Assuming we have the following entities:

The Language entity is used so that we know how to render the application UI. The Country entity is used so that we can load various country-specific settings, like the associated vatRate.

However, the Account table does not contain any FOREIGN KEY to the Language or Country tables. Instead, the Account entity only defines a Locale attribute, and the Account table looks as follows:

CREATE TABLE Account (
    id int8 NOT NULL ,
    credit float8 ,
    locale VARCHAR(255) ,
    rate float8 ,
    PRIMARY KEY (id)
)

While having two FOREIGN KEY columns: country_id and locale_id would be better, we’ll assume a legacy database schema that cannot be easily modified. For this reason, we need to use the
locale column since it stores info about both language and country. What we need to do is to parse it and extract the country and language codes which can then be used to join the associated Country and Language tables.

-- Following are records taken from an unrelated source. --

/-- A PDU of a descriptor (R534); none when it is malformed. -/
def parsePdu (bs : List Byte) (slot now : Nat) : Option Pdu :=
  let w0 : Word := BitVec.ofNat 32 (leNat (bs.take 4))
  let w1 : Word := BitVec.ofNat 32 (leNat ((bs.drop 4).take 4))
  let w2 : Word := BitVec.ofNat 32 (leNat ((bs.drop 8).take 4))
  let w3 : Word := BitVec.ofNat 32 (leNat ((bs.drop 12).take 4))
  let bus := bitsOf w0 31 30
  let ctrl := bitsOf w0 29 25
  let len := bitsOf w0 6 0
  let ok : Bool :=
    if bus = 0 then decide (ctrl < 24) && canLenOk false (bitOf w1 31) len
    else if bus = 1 then decide (ctrl < 8) && decide (len ≤ 8) && decide (bitsOf w1 28 0 < 64)
    else bus == 2 && ctrl == 0
  let period := bitsOf w2 15 0
  let phase := bitsOf w3 31 16
  if !ok || len = 0 || 64 < len || bitsOf w2 31 30 = 3 || (bitOf w0 24 && bitsOf w2 31 30 == 1 && period != 0 && decide (period ≤ phase)) then none
  else some { bus := Fin.ofNat 4 bus, ctrl := ctrl, target := bitOf w0 24, len := len, fdf := bus == 0 && bitOf w1 31, brs := bus == 0 && bitOf w1 30,
              ide := bus == 0 && bitOf w1 29, id := w1.setWidth 29, txmode := bitsOf w2 31 30, period := period, phase := phase,
              tmpl := Fin.ofNat 256 (bitsOf w3 7 0), slot := slot, buf := List.replicate 64 0, lastRx := now, timedOut := false, lastSent := none }

/-- A free target buffer of a CAN controller: at most 24 target PDUs each (R517, R534). -/
def State.freeCanSlot (s : State) (c : Nat) (n : Fin 8192) : Option Nat :=
  (List.range 24).find? (fun k => s.gw.pdus.all (fun e => e.1 == n || !(e.2.target && e.2.bus == 0 && e.2.ctrl == c && e.2.slot == k)))

/-- Routes that name a PDU. -/
def State.pduInUse (s : State) (n : Fin 8192) : Bool := s.gw.routes.any (fun e => rValid e.2 && (rSpdu e.2 == n || rDpdu e.2 == n))

/-- GW_PDU (R534, R543): the length of a template follows from its headers (log entry 21). -/
def execGwPdu (p : Fin 64) (s : State) : Out :=
  .next (s.command p 0x57 [] [(8, 12, 0), (8, 25, 16), (0x10, 47, 0)] true (fun e =>
    let n : Fin 8192 := Fin.ofNat 8192 (eBits e 8 12 0)
    if eBits e 8 17 17 = 1 then
      let t : Fin 256 := Fin.ofNat 256 (eBits e 8 25 18)
      if eBits e 8 16 16 = 1 then ({ s with gw := { s.gw with templates := s.gw.templates.erase t } }).ok p
      else match s.fwRead (p.val == 1) (eAddr e 0x10) 62 with
        | (s, none) => s.complete p stFAULT 0 0 0
        | (s, some bs) =>
          if 62 < headerLen bs then s.refuse p 1
          else ({ s with gw := { s.gw with templates := s.gw.templates.set t (bs.take (headerLen bs)) } }).ok p
    else if eBits e 8 16 16 = 1 then
      if s.pduInUse n then s.refuse p 6
      else ({ s with gw := { s.gw with pdus := s.gw.pdus.erase n } }).ok p
    else match s.fwRead (p.val == 1) (eAddr e 0x10) 16 with
      | (s, none) => s.complete p stFAULT 0 0 0
      | (s, some bs) => match parsePdu bs 0 s.now with
        | none => s.refuse p 1
        | some x =>
          if s.pduInUse n then s.refuse p 6
          else if x.target ∧ x.bus = 0 then
            match s.freeCanSlot x.ctrl n with
            | none => s.refuse p 1
            | some k => (s.setPdu n { x with slot := k }).ok p
          else (s.setPdu n x).ok p))

/-- A route is good (R535, R537): one that is not VALID removes the route of its index. -/
def State.routeOk (s : State) (r : BitVec 128) : Bool :=
  !rValid r || (match s.pdu (rSpdu r), s.pdu (rDpdu r) with
    | some a, some b => !a.target && b.target && (rSbits r).all (fun i => decide (i < 8 * a.len)) && (rDbits r).all (fun i => decide (i < 8 * b.len))
    | _, _ => false)

/-- Index of the first bad route of a list. -/
def firstBad (s : State) : List (BitVec 128) → Nat → Option Nat
  | [], _ => none
  | r :: t, i => if s.routeOk r then firstBad s t (i + 1) else some i

def installRoutes (s : State) : List (BitVec 128) → Nat → State
  | [], _ => s
  | r :: t, i =>
    let m := if rValid r then s.gw.routes.set (Fin.ofNat 65536 i) r else s.gw.routes.erase (Fin.ofNat 65536 i)
    installRoutes { s with gw := { s.gw with routes := m } } t (i + 1)

/-- The first new route whose source then has more than 1,024 routes (R537). -/
def overFull (s : State) : List (BitVec 128) → Nat → Option Nat
  | [], _ => none
  | r :: t, i => if rValid r ∧ 1024 < (s.routesOf (rSpdu r)).length then some i else overFull s t (i + 1)

/-- GW_ROUTE (R535, R537, R543). -/
def execGwRoute (p : Fin 64) (s : State) : Out :=
  .next (s.command p 0x58 [] [(8, 26, 0), (0x10, 47, 0)] true (fun e =>
    let first := eBits e 8 15 0
    let n := eBits e 8 26 16
    if n = 0 ∨ 1024 < n ∨ 65536 < first + n then s.complete p stBADARG 0 0 0
    else match s.fwRead (p.val == 1) (eAddr e 0x10) (16 * n) with
      | (s, none) => s.complete p stFAULT 0 0 0
      | (s, some bs) =>
        let rs := (unpack 16 n bs).map (BitVec.ofNat 128)
        let t := installRoutes s rs first
        match firstBad s rs first, overFull t rs first with
        | some i, _ => s.complete p stREFUSED 2 i 0
        | none, some i => s.complete p stREFUSED 2 i 0
        | none, none => t.ok p))

/-- GW_QUEUE (R529, R543, R641): a queue starts afresh, or goes off. -/
def execGwQueue (p : Fin 64) (s : State) : Out :=
  .next (s.command p 0x59 [] [(8, 4, 0), (8, 18, 8), (0xC, 11, 0), (0xC, 19, 16), (0x10, 47, 0)] true (fun e =>
    let i : Fin 32 := Fin.ofNat 32 (eBits e 8 4 0)
    let kind := eBits e 8 10 9
    let ctrl := eBits e 8 15 11
    let cls := eBits e 8 18 16
    let n := eBits e 0xC 19 16
    let ctx : BitVec 12 := BitVec.ofNat 12 (eBits e 0xC 11 0)
    if eBits e 8 8 8 = 0 then (s.setGwq i GwQueue.off).ok p
    else if kind = 3 ∨ (kind = 1 ∧ 23 < ctrl) ∨ (kind = 2 ∧ 7 < ctrl) ∨ cls = 0 ∨ cls = 7 ∨ n < 4 ∨ 12 < n ∨ eAddr e 0x10 % 16 ≠ 0 then
      s.complete p stBADARG 0 0 0
    else if ctx ≠ 0 ∧ !s.ctxLive ctx then s.complete p stNOTFOUND 0 0 0
    else if ctx ≠ 0 ∧ s.ctxWorld ctx ≠ decide (i.val / 16 = 1) then s.refuse p 5
    else (s.setGwq i { GwQueue.off with st := 1, ctx := ctx, cls := Fin.ofNat 8 cls, kind := Fin.ofNat 4 kind, ctrl := ctrl, n := n,
                                        base := eAddr e 0x10 }).ok p))

end Sys2Proof.Machine
end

While JPA doesn’t offer any support for such mapping, Hibernate has long been offering the @JoinFormula annotation.

Therefore, the Account mapping becomes:

@Entity(name = "Account")
public class Account {

    @Id
    private Long id;

    private Double credit;

    private Double rate;

    private Locale locale;

    @ManyToOne(fetch = FetchType.LAZY)
    @JoinFormula(
        "REGEXP_REPLACE(locale, '\\w+_(\\w+)[_]?', 
        '\\1')" 
    )
    private Country country;

    @ManyToOne(fetch = FetchType.LAZY)
    @JoinFormula(
        "REGEXP_REPLACE(locale, '(\\w+)_.*', 
        '\\1')"
    )
    private Language language;

    //Getters and setters omitted for brevity
}

The @ManyToOne associations are using FetchType.LAZY because EAGER fetching is a code smell.

The @JoinFormula uses the awesome REGEXP_REPLACE function which is supported by PostgreSQL, Oracle or MariaDB.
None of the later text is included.